_TASK BRIEF_
Within the listing below, please show every line carrying the string "instruction".
### SUPPLIED RECORDS
-- ==== Sys2Proof/Word.lean ====
section
/-! DEFINITION. The value types of the machine: bytes, 16-bit words, the narrower instruction
fields, and the indices of registers and keys (spec/00_scope.md R9, R10: every value is unsigned). -/

namespace Sys2Proof

/-- An 8-bit value: a general register, a memory cell, a timer, the field NN. -/
abbrev Byte := BitVec 8

/-- A 16-bit value: an instruction word, the PC, the index register, a return address. -/
abbrev Word := BitVec 16

/-- The 12-bit field NNN. -/
abbrev Addr12 := BitVec 12

/-- The 4-bit field N. -/
abbrev Nibble := BitVec 4

/-- The number of a general register V0..VF, selected by a field X or Y (R21). -/
abbrev Reg := Fin 16

/-- The number of a key 0x0..0xF (R37). -/
abbrev Key := Fin 16

end Sys2Proof
end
######
_ANSWER SECTION_
/-! DEFINITION. The value types of the machine: bytes, 16-bit words, the narrower instruction
/-- A 16-bit value: an instruction word, the PC, the index register, a return address. -/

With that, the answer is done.